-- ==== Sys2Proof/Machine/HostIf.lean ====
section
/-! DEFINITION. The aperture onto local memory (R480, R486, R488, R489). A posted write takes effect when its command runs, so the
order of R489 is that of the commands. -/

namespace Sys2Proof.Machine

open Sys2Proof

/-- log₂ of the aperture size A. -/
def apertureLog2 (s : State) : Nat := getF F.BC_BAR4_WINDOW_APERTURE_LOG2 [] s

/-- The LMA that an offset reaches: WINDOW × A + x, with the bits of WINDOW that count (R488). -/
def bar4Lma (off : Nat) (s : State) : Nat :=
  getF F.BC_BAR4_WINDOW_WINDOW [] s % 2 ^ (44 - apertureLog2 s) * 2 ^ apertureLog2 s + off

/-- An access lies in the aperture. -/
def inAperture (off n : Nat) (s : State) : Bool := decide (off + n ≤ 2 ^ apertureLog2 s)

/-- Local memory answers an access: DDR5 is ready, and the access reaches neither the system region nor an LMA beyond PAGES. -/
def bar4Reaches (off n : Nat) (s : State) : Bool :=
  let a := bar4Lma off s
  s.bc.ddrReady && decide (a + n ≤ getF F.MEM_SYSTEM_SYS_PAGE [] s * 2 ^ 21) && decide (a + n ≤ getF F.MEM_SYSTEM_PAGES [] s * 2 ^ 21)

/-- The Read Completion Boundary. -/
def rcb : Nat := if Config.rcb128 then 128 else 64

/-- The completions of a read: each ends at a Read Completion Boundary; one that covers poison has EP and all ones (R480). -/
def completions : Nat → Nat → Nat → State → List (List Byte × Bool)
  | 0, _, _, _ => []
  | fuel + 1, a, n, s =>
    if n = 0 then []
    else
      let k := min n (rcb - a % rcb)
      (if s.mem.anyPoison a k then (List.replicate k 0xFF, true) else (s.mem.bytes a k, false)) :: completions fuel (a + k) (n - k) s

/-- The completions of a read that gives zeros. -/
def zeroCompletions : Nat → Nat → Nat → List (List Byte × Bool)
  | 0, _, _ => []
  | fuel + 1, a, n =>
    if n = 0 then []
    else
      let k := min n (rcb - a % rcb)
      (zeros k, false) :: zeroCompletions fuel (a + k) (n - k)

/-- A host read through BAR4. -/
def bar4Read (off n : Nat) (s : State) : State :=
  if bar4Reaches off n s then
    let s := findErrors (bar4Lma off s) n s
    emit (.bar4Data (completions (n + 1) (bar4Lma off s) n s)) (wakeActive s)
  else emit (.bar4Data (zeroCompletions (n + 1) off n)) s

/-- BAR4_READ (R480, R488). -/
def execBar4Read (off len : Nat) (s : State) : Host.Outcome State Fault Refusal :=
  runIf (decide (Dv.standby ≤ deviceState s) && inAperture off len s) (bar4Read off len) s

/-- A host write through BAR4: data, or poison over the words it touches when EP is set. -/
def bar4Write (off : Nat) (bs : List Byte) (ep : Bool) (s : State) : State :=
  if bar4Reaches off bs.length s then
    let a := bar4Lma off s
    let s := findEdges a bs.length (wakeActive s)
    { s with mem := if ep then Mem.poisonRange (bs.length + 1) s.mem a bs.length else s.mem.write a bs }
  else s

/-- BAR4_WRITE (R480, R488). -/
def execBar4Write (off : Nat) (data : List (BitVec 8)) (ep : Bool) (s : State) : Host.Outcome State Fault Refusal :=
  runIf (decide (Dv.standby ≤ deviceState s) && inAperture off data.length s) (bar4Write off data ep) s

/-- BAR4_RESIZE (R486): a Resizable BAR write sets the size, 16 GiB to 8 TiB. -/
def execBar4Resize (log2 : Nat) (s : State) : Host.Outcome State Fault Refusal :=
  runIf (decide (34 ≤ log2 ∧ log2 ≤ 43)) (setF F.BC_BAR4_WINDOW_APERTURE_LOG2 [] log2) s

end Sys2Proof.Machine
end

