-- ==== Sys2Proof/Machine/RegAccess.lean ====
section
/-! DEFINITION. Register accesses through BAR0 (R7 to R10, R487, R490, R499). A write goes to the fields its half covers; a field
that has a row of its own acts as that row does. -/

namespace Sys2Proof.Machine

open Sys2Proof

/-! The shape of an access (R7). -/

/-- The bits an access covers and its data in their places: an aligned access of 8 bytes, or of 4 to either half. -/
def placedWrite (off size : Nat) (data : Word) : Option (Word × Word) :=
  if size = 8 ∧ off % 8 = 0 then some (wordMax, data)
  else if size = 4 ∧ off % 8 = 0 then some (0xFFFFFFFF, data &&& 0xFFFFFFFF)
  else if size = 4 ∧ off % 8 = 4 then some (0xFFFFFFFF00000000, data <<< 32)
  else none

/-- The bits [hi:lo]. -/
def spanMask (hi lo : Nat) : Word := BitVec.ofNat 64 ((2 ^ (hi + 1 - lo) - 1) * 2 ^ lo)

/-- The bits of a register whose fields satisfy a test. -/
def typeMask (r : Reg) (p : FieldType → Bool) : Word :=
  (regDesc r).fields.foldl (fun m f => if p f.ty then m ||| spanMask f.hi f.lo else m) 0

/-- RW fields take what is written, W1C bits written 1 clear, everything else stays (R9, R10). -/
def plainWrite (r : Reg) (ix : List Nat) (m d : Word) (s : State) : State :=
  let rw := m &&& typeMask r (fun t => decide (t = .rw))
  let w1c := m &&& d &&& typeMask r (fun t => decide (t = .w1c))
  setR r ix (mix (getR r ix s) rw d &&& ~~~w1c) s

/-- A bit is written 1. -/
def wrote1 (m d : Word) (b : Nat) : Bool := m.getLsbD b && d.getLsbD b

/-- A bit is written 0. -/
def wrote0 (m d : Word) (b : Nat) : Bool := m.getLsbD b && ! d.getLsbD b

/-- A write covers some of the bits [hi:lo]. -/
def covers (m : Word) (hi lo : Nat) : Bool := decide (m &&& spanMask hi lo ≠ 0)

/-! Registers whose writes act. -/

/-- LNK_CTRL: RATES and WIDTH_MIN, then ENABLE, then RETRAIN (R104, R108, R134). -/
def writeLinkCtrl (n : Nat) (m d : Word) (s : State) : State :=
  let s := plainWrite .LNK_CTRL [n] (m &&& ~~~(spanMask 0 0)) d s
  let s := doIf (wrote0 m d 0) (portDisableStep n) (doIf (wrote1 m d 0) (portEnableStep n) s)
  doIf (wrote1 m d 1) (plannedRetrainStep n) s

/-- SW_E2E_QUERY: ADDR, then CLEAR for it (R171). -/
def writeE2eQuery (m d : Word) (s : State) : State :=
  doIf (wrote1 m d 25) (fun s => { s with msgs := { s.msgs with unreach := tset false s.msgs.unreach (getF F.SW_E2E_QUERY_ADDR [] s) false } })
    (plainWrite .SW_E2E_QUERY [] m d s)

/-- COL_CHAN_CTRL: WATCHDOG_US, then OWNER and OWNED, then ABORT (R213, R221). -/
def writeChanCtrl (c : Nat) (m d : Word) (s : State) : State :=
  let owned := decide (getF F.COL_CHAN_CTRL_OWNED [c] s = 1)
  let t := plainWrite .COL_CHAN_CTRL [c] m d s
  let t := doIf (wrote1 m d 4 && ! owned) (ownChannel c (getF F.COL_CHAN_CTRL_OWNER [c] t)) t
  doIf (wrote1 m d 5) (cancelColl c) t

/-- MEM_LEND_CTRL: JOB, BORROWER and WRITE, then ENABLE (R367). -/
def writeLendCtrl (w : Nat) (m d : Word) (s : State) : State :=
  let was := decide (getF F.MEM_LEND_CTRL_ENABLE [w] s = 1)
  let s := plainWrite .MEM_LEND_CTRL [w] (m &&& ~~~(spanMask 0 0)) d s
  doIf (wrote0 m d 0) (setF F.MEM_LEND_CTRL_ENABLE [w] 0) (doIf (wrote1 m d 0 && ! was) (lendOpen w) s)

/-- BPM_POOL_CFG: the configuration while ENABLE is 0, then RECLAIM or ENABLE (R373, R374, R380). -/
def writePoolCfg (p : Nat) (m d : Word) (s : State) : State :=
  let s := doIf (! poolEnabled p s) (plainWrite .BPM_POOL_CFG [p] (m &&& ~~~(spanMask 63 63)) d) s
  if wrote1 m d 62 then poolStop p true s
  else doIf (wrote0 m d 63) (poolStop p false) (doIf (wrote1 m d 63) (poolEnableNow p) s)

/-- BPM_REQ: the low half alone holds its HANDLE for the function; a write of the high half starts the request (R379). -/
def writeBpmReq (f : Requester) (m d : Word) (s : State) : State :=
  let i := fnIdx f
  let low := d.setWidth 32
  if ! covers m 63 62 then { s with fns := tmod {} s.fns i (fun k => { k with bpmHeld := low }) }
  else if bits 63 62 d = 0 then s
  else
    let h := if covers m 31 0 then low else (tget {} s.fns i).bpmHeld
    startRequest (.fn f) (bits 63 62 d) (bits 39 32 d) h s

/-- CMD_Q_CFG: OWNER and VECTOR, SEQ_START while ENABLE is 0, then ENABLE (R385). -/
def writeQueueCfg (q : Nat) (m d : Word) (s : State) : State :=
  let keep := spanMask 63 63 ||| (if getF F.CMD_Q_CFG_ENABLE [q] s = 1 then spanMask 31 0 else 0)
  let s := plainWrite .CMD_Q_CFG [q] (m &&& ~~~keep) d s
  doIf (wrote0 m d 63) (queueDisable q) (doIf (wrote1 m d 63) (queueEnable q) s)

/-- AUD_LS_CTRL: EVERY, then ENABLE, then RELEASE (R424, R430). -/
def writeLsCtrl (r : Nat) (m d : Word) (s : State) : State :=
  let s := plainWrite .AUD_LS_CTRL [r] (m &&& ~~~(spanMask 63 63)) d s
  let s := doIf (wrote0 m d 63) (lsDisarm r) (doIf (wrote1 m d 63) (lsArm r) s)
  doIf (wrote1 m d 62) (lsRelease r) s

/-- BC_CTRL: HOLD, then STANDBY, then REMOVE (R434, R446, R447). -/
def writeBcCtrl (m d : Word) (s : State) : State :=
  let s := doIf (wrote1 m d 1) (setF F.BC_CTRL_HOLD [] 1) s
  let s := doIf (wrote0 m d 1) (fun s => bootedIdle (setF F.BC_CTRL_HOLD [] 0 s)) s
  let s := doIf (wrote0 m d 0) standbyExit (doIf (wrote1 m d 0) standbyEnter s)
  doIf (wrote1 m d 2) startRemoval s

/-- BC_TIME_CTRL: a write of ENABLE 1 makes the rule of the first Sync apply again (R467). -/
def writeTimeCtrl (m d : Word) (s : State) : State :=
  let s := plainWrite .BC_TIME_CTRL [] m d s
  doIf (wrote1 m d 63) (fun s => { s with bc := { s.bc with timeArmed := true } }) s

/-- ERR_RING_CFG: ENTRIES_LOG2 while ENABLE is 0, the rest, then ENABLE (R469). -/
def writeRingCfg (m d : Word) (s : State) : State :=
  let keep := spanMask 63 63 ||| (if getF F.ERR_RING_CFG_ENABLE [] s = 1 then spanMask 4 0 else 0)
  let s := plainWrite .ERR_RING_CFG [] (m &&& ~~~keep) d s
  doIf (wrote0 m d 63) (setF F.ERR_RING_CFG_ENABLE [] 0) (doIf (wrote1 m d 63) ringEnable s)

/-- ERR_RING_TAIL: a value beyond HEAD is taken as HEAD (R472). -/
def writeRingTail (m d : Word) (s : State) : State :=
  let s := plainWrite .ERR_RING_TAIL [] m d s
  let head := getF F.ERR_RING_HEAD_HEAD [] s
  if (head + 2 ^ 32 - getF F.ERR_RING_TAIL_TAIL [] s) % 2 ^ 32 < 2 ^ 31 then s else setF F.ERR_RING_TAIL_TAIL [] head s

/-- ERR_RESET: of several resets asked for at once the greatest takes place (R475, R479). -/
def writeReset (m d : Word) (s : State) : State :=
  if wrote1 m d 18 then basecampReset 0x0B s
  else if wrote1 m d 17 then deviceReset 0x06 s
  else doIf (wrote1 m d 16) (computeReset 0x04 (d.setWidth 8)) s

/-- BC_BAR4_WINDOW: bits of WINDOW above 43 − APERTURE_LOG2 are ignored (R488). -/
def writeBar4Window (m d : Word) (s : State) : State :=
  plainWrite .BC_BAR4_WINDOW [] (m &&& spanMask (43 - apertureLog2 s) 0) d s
########################################
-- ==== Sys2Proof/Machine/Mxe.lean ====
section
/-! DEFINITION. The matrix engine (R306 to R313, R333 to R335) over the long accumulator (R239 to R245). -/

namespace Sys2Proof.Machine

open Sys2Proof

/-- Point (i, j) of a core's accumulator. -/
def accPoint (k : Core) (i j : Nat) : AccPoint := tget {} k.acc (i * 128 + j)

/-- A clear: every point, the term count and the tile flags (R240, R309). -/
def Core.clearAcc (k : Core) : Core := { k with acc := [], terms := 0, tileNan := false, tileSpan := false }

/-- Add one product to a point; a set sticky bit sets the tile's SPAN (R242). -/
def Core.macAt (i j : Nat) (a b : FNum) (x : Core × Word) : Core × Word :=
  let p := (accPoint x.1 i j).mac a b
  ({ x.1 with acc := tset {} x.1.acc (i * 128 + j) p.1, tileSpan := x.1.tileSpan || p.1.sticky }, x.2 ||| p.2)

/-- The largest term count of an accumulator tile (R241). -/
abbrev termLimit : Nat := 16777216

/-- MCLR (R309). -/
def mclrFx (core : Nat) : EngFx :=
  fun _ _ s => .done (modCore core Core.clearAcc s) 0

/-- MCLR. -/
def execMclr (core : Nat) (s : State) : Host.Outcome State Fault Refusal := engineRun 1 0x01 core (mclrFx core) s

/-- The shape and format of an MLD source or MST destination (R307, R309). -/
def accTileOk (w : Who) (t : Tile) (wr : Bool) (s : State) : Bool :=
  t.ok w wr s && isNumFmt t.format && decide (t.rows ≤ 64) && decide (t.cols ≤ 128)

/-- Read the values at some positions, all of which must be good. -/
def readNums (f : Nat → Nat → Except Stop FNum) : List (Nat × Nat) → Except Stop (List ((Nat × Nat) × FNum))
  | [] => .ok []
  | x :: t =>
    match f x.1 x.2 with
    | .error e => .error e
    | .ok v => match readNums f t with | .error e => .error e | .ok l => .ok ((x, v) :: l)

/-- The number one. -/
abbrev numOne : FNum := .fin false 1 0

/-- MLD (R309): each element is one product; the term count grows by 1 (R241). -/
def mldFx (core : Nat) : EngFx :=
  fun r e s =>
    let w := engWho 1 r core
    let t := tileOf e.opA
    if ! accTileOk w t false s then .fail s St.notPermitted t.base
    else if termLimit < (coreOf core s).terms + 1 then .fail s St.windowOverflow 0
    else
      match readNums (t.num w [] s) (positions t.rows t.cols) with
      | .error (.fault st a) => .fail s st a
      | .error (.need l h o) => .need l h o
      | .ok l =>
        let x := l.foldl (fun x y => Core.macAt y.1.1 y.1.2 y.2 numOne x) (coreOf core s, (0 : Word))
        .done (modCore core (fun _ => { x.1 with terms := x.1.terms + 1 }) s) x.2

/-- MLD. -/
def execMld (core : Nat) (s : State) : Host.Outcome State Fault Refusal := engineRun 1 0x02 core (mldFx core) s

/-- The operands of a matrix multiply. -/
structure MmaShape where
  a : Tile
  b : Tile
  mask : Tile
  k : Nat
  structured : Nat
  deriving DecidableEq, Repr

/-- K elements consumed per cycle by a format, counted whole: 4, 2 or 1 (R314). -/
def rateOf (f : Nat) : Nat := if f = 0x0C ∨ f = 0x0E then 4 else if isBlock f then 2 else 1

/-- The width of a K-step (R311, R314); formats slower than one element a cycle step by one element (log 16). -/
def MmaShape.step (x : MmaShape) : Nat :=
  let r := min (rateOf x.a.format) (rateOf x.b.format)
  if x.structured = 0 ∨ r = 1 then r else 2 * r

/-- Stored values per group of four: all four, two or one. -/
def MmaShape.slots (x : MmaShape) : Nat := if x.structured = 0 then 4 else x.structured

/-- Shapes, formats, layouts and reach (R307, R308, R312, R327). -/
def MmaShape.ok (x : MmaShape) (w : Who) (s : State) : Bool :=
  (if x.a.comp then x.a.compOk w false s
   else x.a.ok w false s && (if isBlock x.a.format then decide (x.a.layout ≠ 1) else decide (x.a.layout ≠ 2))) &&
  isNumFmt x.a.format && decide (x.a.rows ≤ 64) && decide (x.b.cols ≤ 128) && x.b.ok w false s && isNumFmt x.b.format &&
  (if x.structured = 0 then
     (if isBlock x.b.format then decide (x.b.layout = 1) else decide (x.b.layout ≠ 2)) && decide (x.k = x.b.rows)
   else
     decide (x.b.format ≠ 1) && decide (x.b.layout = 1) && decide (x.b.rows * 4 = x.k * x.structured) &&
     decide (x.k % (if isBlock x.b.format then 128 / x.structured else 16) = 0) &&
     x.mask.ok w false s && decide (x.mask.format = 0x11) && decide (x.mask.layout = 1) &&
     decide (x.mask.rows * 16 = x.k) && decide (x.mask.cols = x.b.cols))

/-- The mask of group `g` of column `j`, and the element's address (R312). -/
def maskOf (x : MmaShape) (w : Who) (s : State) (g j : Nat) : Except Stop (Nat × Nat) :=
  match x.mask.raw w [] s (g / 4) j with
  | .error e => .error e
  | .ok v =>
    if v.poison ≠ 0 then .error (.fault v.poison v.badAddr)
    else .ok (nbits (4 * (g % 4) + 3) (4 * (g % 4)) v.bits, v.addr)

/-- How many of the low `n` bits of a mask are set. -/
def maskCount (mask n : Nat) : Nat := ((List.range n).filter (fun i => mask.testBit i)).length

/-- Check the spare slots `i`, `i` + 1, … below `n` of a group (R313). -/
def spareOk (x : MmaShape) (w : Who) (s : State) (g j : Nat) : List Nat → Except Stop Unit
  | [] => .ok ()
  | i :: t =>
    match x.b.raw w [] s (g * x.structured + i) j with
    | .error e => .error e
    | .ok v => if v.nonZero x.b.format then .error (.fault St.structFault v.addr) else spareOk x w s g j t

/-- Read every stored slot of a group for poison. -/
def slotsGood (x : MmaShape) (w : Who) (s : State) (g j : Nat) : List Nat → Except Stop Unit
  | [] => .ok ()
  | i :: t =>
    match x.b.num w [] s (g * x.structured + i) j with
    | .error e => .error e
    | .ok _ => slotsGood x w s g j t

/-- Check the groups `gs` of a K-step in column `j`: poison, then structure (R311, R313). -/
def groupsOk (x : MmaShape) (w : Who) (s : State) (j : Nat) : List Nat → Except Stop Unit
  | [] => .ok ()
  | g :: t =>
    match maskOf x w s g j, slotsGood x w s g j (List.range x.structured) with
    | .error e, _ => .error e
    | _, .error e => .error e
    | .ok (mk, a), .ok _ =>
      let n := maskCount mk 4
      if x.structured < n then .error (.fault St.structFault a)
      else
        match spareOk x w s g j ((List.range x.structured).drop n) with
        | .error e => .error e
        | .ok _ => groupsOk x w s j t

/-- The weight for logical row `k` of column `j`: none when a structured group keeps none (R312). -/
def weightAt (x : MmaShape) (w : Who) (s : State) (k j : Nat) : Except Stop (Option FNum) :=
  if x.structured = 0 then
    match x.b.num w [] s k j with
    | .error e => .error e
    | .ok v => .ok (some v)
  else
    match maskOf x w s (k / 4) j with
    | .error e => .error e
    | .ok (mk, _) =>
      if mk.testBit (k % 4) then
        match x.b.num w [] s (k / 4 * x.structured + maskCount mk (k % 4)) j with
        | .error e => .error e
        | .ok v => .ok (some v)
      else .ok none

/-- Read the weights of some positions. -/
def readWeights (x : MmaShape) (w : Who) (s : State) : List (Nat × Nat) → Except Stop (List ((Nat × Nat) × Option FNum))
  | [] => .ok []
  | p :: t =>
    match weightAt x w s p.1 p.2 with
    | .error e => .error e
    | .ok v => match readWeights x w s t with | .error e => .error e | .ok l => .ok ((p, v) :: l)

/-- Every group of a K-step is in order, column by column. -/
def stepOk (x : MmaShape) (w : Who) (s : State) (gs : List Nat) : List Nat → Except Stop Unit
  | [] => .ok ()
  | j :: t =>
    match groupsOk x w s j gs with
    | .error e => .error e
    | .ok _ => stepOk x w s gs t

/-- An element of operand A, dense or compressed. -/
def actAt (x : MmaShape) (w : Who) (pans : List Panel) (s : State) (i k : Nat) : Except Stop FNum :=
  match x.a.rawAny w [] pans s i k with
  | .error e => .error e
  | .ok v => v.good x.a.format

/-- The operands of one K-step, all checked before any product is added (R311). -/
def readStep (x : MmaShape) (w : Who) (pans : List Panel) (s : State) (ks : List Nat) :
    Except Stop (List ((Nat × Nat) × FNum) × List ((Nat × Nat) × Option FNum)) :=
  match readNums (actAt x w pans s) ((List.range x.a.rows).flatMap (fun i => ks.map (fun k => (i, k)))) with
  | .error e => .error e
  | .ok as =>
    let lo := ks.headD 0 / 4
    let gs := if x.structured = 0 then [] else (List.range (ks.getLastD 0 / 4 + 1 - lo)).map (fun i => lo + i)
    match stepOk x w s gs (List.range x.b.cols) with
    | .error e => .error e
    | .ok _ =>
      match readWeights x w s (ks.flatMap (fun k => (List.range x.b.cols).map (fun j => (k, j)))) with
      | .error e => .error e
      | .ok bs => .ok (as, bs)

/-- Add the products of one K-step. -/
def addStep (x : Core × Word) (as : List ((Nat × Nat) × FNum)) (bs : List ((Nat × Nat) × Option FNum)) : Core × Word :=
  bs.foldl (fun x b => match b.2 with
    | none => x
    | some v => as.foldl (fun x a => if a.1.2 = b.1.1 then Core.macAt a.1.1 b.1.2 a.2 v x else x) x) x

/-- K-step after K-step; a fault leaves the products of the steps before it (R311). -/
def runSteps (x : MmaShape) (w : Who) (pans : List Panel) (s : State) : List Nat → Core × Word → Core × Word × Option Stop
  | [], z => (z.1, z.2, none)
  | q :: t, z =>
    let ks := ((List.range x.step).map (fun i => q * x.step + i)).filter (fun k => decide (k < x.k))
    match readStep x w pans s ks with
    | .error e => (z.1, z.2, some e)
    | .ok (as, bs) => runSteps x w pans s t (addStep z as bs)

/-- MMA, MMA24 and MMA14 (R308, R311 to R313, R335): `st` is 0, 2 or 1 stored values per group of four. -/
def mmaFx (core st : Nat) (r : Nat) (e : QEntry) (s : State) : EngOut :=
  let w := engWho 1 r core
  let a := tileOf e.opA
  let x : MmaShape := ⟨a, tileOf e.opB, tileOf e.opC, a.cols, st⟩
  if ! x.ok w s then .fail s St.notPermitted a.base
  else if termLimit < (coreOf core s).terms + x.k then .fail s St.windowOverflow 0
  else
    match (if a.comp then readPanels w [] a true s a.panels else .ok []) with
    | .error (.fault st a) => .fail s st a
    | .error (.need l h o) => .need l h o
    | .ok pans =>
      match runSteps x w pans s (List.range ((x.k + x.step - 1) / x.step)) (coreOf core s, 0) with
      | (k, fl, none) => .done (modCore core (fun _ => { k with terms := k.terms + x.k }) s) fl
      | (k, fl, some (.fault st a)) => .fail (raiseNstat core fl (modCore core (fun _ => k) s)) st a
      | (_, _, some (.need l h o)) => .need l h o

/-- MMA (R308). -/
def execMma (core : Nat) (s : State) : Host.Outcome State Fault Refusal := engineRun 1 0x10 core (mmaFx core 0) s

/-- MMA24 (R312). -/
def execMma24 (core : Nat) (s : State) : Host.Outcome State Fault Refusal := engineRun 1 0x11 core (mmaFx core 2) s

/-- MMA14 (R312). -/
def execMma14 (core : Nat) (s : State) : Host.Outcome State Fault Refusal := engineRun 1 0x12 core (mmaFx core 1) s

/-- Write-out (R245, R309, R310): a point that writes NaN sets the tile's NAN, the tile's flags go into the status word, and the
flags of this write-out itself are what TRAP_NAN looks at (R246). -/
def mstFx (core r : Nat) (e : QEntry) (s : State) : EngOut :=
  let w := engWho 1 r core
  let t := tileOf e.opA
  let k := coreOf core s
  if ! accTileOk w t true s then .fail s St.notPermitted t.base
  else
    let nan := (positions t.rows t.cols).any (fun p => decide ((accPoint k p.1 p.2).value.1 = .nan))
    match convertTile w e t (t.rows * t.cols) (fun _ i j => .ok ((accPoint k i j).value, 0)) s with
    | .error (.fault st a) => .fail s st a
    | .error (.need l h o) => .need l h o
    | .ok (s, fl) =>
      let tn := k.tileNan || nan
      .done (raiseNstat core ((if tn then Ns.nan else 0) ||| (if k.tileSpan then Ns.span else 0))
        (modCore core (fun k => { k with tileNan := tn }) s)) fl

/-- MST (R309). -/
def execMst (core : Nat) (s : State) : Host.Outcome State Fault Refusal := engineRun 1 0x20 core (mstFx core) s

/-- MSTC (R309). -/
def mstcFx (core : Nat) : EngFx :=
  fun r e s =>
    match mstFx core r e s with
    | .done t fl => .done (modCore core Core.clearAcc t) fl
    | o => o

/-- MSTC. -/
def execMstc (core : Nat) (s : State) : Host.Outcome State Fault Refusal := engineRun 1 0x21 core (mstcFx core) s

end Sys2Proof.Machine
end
########################################
WHAT TO PRODUCE: In the material above, transcribe exactly the lines beginning at the one with "-- ==== Sys2Proof/Machine/HostIf.lean" and ending at the one with "aperture size A. -/", both included.

RESULT:
-- ==== Sys2Proof/Machine/HostIf.lean ====
section
/-! DEFINITION. The aperture onto local memory (R480, R486, R488, R489). A posted write takes effect when its command runs, so the
order of R489 is that of the commands. -/

namespace Sys2Proof.Machine

open Sys2Proof

/-- log₂ of the aperture size A. -/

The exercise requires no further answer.